Ann Jones points to many of the problems with COIN and the last nine years in her narrative in this article…worth a read and some thinking.
Rdan,
I read the article, and this jumped out at me:
“Don’t get me wrong. I’m not making a case for filthy trenches. But why should war be gussied up like home? If war were undisguisedly as nasty and brutish as it truly is, it might also tend to be short. Soldiers freed from illusions might mutiny, as many did in Vietnam, or desert and go home.”
Is she advocating that soldiers mutiny? Frag their officers? She commented about her father’s experience in WW I – does she think we should be fighting like that (and with that level of losses???). And deserting in Afghanistan is a one-way ticket to a body bag…
Then add her incredibly depressing style, I found the article a lot less informative than most of the embed reporters. Just not much there. YMMV
Islam will change
***Then add her incredibly depressing style, I found the article a lot less informative than most of the embed reporters. Just not much there. YMMV ***
There’s lots of information there Buff. We’re losing. You just don’t like anyone messing with your fantasies.
The fundamental problem is simple. There is no reason for any Afghans other than perhaps a few hundred thousand urban afghans and and another couple of hundred thousand allies and family members of the “Northern Alliance” thugs to prefer the Karzai government to the Taliban. Both the Afgahn government and Taliban are brutal. But the Taliban is notably less corrupt. If we were really interested in winning wars, we’d have sided with the Taliban which was running the country (badly) when we got there and will probably be running the country (badly) within a year or three of our departure.
Why, exactly, are we investing American lives and dollars in that god forsaken wasteland? Let the Russians, Indians, Chinese, Pakistani’s, Iranians and the other miscellaneous stanis deal with the place. They have a dog in that fight. We don’t. And neither do our NATO allies who are for a certainty packing their bags and making their reservations. Almost all of them will be leaving just as quick as they can go through the charade of handing their areas of control over to the more or less imaginary Afghan Army and National Police.
I think a couple comments at Tom’s suggested she emphasized WWI, but I read it as a a statement of common notions of general public perception, such as Ninja warriors. I find common perseptions of Iraq for instance to be way off the mark in their varieties.
I took the meaning of other comments related to technology, living situations and style, and such in the battle for loyalties to be less about the American soldier and needs and more about how it looks from the outside…but then I have scanned some of her other work. Certainly Afghanistan is different enough from Iraq (certainly more urban centers) and used to a centralized governance.
Losing? Is this the same losing that lost us Iraq?
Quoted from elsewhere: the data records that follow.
/-- Settles O26: the POP undoes all of the PUSH but the two bytes in memory. -/
theorem stackRoundTrip : Obligations.StackRoundTrip := by
  unfold Obligations.StackRoundTrip
  intro p s
  obtain ⟨hhigh, hlow, -, hregs, hflags, -⟩ := s.push16_spec (s.pair p)
  refine ⟨_, _, exec_rowPush p s, exec_rowPop_push16 p s, ?pair, ?regs, hflags,
    sub_two_add_two s.sp, hhigh, hlow⟩
  case pair => rw [State.drop16_pair, State.push16_pair]
  case regs => exact fun r => (State.drop16_reg8 _ r).trans (hregs r)

end Sys2Proof.Machine
end

section
/-! ### Rotates, shifts and bits (spec/45_rotate_bit.md R190 to R206)

Each instruction is the shared operation of its row (`opAccRotate`, `opShift`, `opBit`, `opRes`, `opSet`), whose
value, flags and frame its `_spec` lemma gives; `shiftResult_eq` gives the results as operations on bit vectors. The
encodings come from the CB table itself: the fields of `xx yyy zzz` select the row (R90). -/

namespace Sys2Proof.Machine

/-! #### The rows' encodings -/

/-- R71: the fields of `xx yyy zzz`. -/
theorem fields_ofNat {x y z : Nat} (hx : x < 4) (hy : y < 8) (hz : z < 8) :
    fieldX (BitVec.ofNat 8 (64 * x + 8 * y + z)) = x ∧
      fieldY (BitVec.ofNat 8 (64 * x + 8 * y + z)) = y ∧
      fieldZ (BitVec.ofNat 8 (64 * x + 8 * y + z)) = z := by
  simp only [fieldX, fieldY, fieldZ, BitVec.toNat_ofNat]
  omega

theorem opndCode_lt (o : Opnd8) : opndCode o < 8 := by
  rcases o with ⟨⟨⟩⟩ | _ <;> decide

@[simp] theorem opndOfCode_opndCode (o : Opnd8) : opndOfCode (opndCode o) = o := by
  rcases o with ⟨⟨⟩⟩ | _ <;> rfl

theorem shiftCode_lt (op : ShiftOp) : shiftCode op < 8 := by
  cases op <;> decide

@[simp] theorem shiftOfCode_shiftCode (op : ShiftOp) : shiftOfCode (shiftCode op) = op := by
  cases op <;> rfl

/-- The row that the fields of `xx yyy zzz` select stands in memory as 0xCB and that byte (R86, R90). -/
theorem encodedAs_cbRow {x y : Nat} {i : Instr} (hx : x < 4) (hy : y < 8) (o : Opnd8)
    (hrow : ∀ op2, fieldX op2 = x → fieldY op2 = y → opndOfCode (fieldZ op2) = o → cbLookup op2 = i) :
    EncodedAs i [0xCB, BitVec.ofNat 8 (64 * x + 8 * y + opndCode o)] := by
  obtain ⟨hfx, hfy, hfz⟩ := fields_ofNat hx hy (opndCode_lt o)
  have hspells := Spells.cb (hrow _ hfx hfy (by rw [hfz, opndOfCode_opndCode]))
  exact ⟨encode_of_spells hspells, fun rest => ⟨_, decode_of_spells hspells rest⟩⟩

/-- R196 to R203: `0xCB 00 yyy zzz`. -/
theorem encodedAs_rowShift (op : ShiftOp) (o : Opnd8) :
    EncodedAs (rowShift op o) [0xCB, BitVec.ofNat 8 (64 * 0 + 8 * shiftCode op + opndCode o)] :=
  encodedAs_cbRow (by decide) (shiftCode_lt op) o fun op2 hx hy ho => by
    simp only [cbLookup, hx, hy, ho, shiftOfCode_shiftCode]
Yes, her anti-war and less than uncaring attitude to the plight of the Afgani’s and US soldiers comes through loud and clear(at least in this article). Like I said, it just didn’t come with much information about what’s actually going on there. Sorry, I have seen much better reporting.
“Why, exactly, are we investing American lives and dollars in that god forsaken wasteland?”
Ask Obama, you voted for his policies and he’s escalating there. Did you really mean to ask that question of the ‘good war.’?
Nice to see how easily your willing to throw 30+ million Afghans back under the yoke of tyranny without any hope. Truely a progressive trait.
Islam will change
Rdan,
The emphasis on WW I and the paragraph I quoted just didn’t fit wit the rest of the article. She actually mentioned mutiny twice. I got the impression she wanted to see our troops dieing of deseases and exposure – something the US military has gone to great lengths to reduce to almost zero. Does she know that the French troops who did mutiny in WW I did so becuase they didn’t see any successes when going over-the-top vs. the dug-in German troops? And that was after almost 4 years of trench warfare!
I do not see many parellels between WW I Western Front vs. today’s Afghanistan other than a war is going on…YMMV.
And I have found a lot of common perseptions about Iraq & Afghanistan to be way off the mark – Michael Moore’s entire movie being a good place to start…
Islam will change
Well, we do agree on some things. I will ask her to clarify. But I do not think the idea we went in was about democracy or the Taliban, and that if we were actually serious about helping Afghanistan rebuild a different approach is needed, well beyond what money would buy.
You mean we are still over in Iraq and Afghanistan, and Guantanamo? That was sarcasm if anyone was wondering. I have a funny feeling we will still be in those places come next presidential election, and Obama can run a a platform of withdrawal again. Like Vietnam soured an entire generation on War, these excurisons have soured me on war, and the immense expense of those wars. Enough already.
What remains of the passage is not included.